Baxter led me back down the hall but made a left turn before we went through the door that led to the secretaries. We came to a darkwood door that was locked. Baxter had a key for it and when he pulled it open I saw that it was the door to a tiny, padded elevator.
“Get in, it will take you to his office,” Baxter said.
THERE WAS NO FEELING of motion, only the soft hum of a motor somewhere below the floor. The elevator had a bench and an ashtray. The walls and ceiling were covered in velvety red fabric that was cut into squares. Each square had a pair of dancing figures in it. The waltzing men and women were dressed like courtiers of the French court. The wealth made my heart beat fast.
The door came open on a small, red-headed man who wore a tan suit that he might have bought at Sears Roebuck and a simple white shirt that was open at the collar. At first I thought he was Mr. Carter’s servant but then I realized that we were the only ones in the room.
“Mr. Rawlins?” He fingered his receding hairline and shook my hand.
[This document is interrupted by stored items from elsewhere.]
-- ==== Sys2Proof/Machine/Observe.lean ====
section
/-! DEFINITION. Observation: TRACE_SET, the frames of the observation ports, and the JTAG port (R357 to R362). -/

namespace Sys2Proof.Machine

/-! ### Trace (R357 to R360) -/

/-- What TRACE_SET refuses with BAD_PARAM (R359, R3): a SIZELOG above 18, an absent sequencer, or a DRAM region that reaches the journal area,
lies beyond the population or overlaps a region of the active or the staged plan. (DEDUCED: log entry 59.) -/
def traceBad (e : Entry) (s : State) : Bool :=
  let a := 4096 * pf e.p2 27 0
  let n := traceBytes (pf e.p2 35 28)
  let hits (p : Option Image) : Bool := match p with | some im => regionHit im a n | none => false
  decide (18 < pf e.p2 35 28) || decide (2 ^ seqCount s ≤ pf e.p0 27 0) ||
    (bit (pn e.p2) 62 && (decide (journalBase s < a + n) || hits s.plans.active || hits s.plans.staged))

/-- The settings of TRACE_SET (R359); DRAM trace starts at BASE with FULL clear. (DEDUCED: log entry 71.) -/
def setTrace (e : Entry) (s : State) : State :=
  let s1 := { s with trace := { s.trace with flowMask := pf e.p0 27 0, evtEn := bit (pn e.p1) 0, stateMask := pf e.p1 15 8,
                                             base := pf e.p2 27 0, sizeLog := pf e.p2 35 28, wrap := bit (pn e.p2) 61,
                                             dramEn := bit (pn e.p2) 62, obsEn := bit (pn e.p2) 63 } }
  if bit (pn e.p2) 62 then setRf 0x40 30 30 0 (setTraceWp (4096 * pf e.p2 27 0) s1) else s1

/-- TRACE_SET. -/
def doTraceSet (r : Nat) (e : Entry) : State → State :=
  submit r opTraceSet e { baseRow opTraceSet with
    bad := traceBad e,
    run := fun o s => finishCmd o stDone 0 0 0 (setTrace e s) }

/-- The meaning of TRACE_SET. -/
def execTraceSet (r : Nat) (e : Entry) (s : State) : Out := engineStep s (doTraceSet r e s)

/-- The link number under which `sent` lists the frames of an observation port. (DESIGN CHOICE: log entry 6.) -/
def obsLink (port : Nat) : Nat := 132 + port

/-- The entries that wait for an observation port (R357). -/
def obsBuf (s : State) (port : Nat) : List W64 := if port = 0 then s.trace.buf0 else s.trace.buf1

/-- The payload of a trace frame: a TICK entry, up to 79 entries, EMPTY entries (R357, R358). -/
def obsPayload (s : State) (port : Nat) : Mem :=
  memPut [] 0 ((tickEntry s :: (obsBuf s port).take 79).flatMap fun e => leBytes 8 e.toNat)

/-- The codeword slot of an observation port that comes next, and the port after it (R34, R357). -/
def obsSlot (s : State) (port : Nat) : Nat := if port = 0 then s.trace.slot0 else s.trace.slot1
def obsNext (port : Nat) (s : State) : State :=
  let t := max (obsSlot s port) (225 * nowT s) + 2 * slotLen
  if port = 0 then { s with trace := { s.trace with slot0 := t } } else { s with trace := { s.trace with slot1 := t } }

/-- Whether that slot begins in this slice. -/
def obsOpen (s : State) (port : Nat) : Bool := decide (obsSlot s port < 225 * (nowT s + 32))

/-- One codeword slot of an observation port: nothing while its GLBCTL bit is 0 or a warm reset is in progress (R393), a frame of trace, or an IDLE frame (R357). SEQ counts CONTROL frames, and
the ports send none (R35). (DEDUCED: log entry 71.) -/
def doObsFrameSend (port : Nat) (s : State) : State :=
  if 2 ≤ port ∨ rf s 0xC port port = 0 ∨ s.pwr.warm ∨ !obsOpen s port then s
  else if (obsBuf s port).isEmpty then sendFrame (obsLink port) (.idle 0) (obsNext port s)
  else
    let s1 := sendFrame (obsLink port) (.sample 0 (obsPayload s port)) (obsNext port s)
    if port = 0 then { s1 with trace := { s1.trace with buf0 := s1.trace.buf0.drop 79 } }
    else { s1 with trace := { s1.trace with buf1 := s1.trace.buf1.drop 79 } }

/-- The slots of the observation ports that begin in this slice. -/
def obsTime (s : State) : State := doObsFrameSend 1 (doObsFrameSend 0 s)

/-- The meaning of OBS_FRAME_SEND. -/
def execObsFrameSend (port : Nat) (s : State) : Out := engineStep s (doObsFrameSend port s)

/-! ### JTAG (R361, R362) -/

/-- IDCODE (R361). -/
def idcodeValue : W32 := 0x1204858F#32

/-- What REGDATA returns: 0 for GW, WO and reserved offsets; no side effect (R362). -/
def jtagValue (s : State) (off : Nat) : W32 :=
  match accOf s off with
  | .reserved => 0
  | .wo => 0
  | .gw _ _ => 0
  | .mw => regVal s off &&& 0xFFFF#32
  | _ => match tblFind s.latch off with | some v => v | none => regVal s off

/-- Shift an instruction in; `out` is what the data register then shifts out. (DEDUCED, PRESUMED: log entries 4 and 72.) -/
def jtagLoad (code : BitVec 8) (out : Option W32) (s : State) : State := { s with jtag := { s.jtag with ir := code, out := out } }

/-- The meaning of IDCODE. -/
def execIdcode (s : State) : Out := .next (jtagLoad 0x01 (some idcodeValue) s)

/-- The meaning of REGADDR: the offset is loaded. -/
def execRegaddr (off : W32) (s : State) : Out := .next { s with jtag := { s.jtag with ir := 0x10, addr := off, out := none } }

/-- REGDATA; while the engine's function is undefined (R362), or a holding register with SNAPSTAT.VALID 0 (R355), so is the value returned. (DEDUCED, DESIGN CHOICE: log entries 7 and 72.) -/
def doRegdata (s : State) : State :=
  if s.jtag.testMode || (isHold s s.jtag.addr.toNat && rf s 0xC0004 31 31 == 0) then
    let p := takeFree s
    jtagLoad 0x11 (some (p.1.setWidth 32)) p.2
  else jtagLoad 0x11 (some (jtagValue s s.jtag.addr.toNat)) s

/-- The meaning of REGDATA. -/
def execRegdata (s : State) : Out := .next (doRegdata s)

/-- A test instruction comes into force when CAPS.BSCAN is 1; otherwise its code acts as BYPASS (R362). (DEDUCED: log entry 9.) -/
def testLoad (code : BitVec 8) (s : State) : State :=
  let s1 := jtagLoad code none s
  { s1 with jtag := { s1.jtag with testMode := s.jtag.testMode || s.bscan } }

/-- The meaning of EXTEST. (DEDUCED: log entry 9.) -/
def execExtest (s : State) : Out := .next (testLoad 0x00 s)

/-- The meaning of SAMPLE/PRELOAD: no effect on the engine. -/
def execSamplePreload (s : State) : Out := .next (jtagLoad 0x02 none s)

/-- The meaning of EXTEST_PULSE. (DEDUCED: log entry 9.) -/
def execExtestPulse (s : State) : Out := .next (testLoad 0x20 s)

/-- The meaning of EXTEST_TRAIN. (DEDUCED: log entry 9.) -/
def execExtestTrain (s : State) : Out := .next (testLoad 0x21 s)

/-- Whether a code is an instruction of R361 other than BYPASS. -/
def jtagListed (code : BitVec 8) : Bool := oneOf code.toNat [0x01, 0x10, 0x11, 0x00, 0x02, 0x20, 0x21]

/-- The meaning of BYPASS, which every unlisted code is (R361); a code that names another instruction spells no BYPASS. -/
def execBypass (code : BitVec 8) (s : State) : Out := .next (if jtagListed code then s else jtagLoad code none s)

end Sys2Proof.Machine
end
His grip felt like paper. He was so small and quiet that he seemed more like a child than a man.
“Mr. Carter. I came to tell you—”
He put up a hand and shook his head before I could go on. Then he led me across the wide room to the pair of pink couches that stood in front of his desk. The desk was the size of a grand piano. The great brocade curtains behind the desk were open to a view of the mountains behind Sunset Boulevard.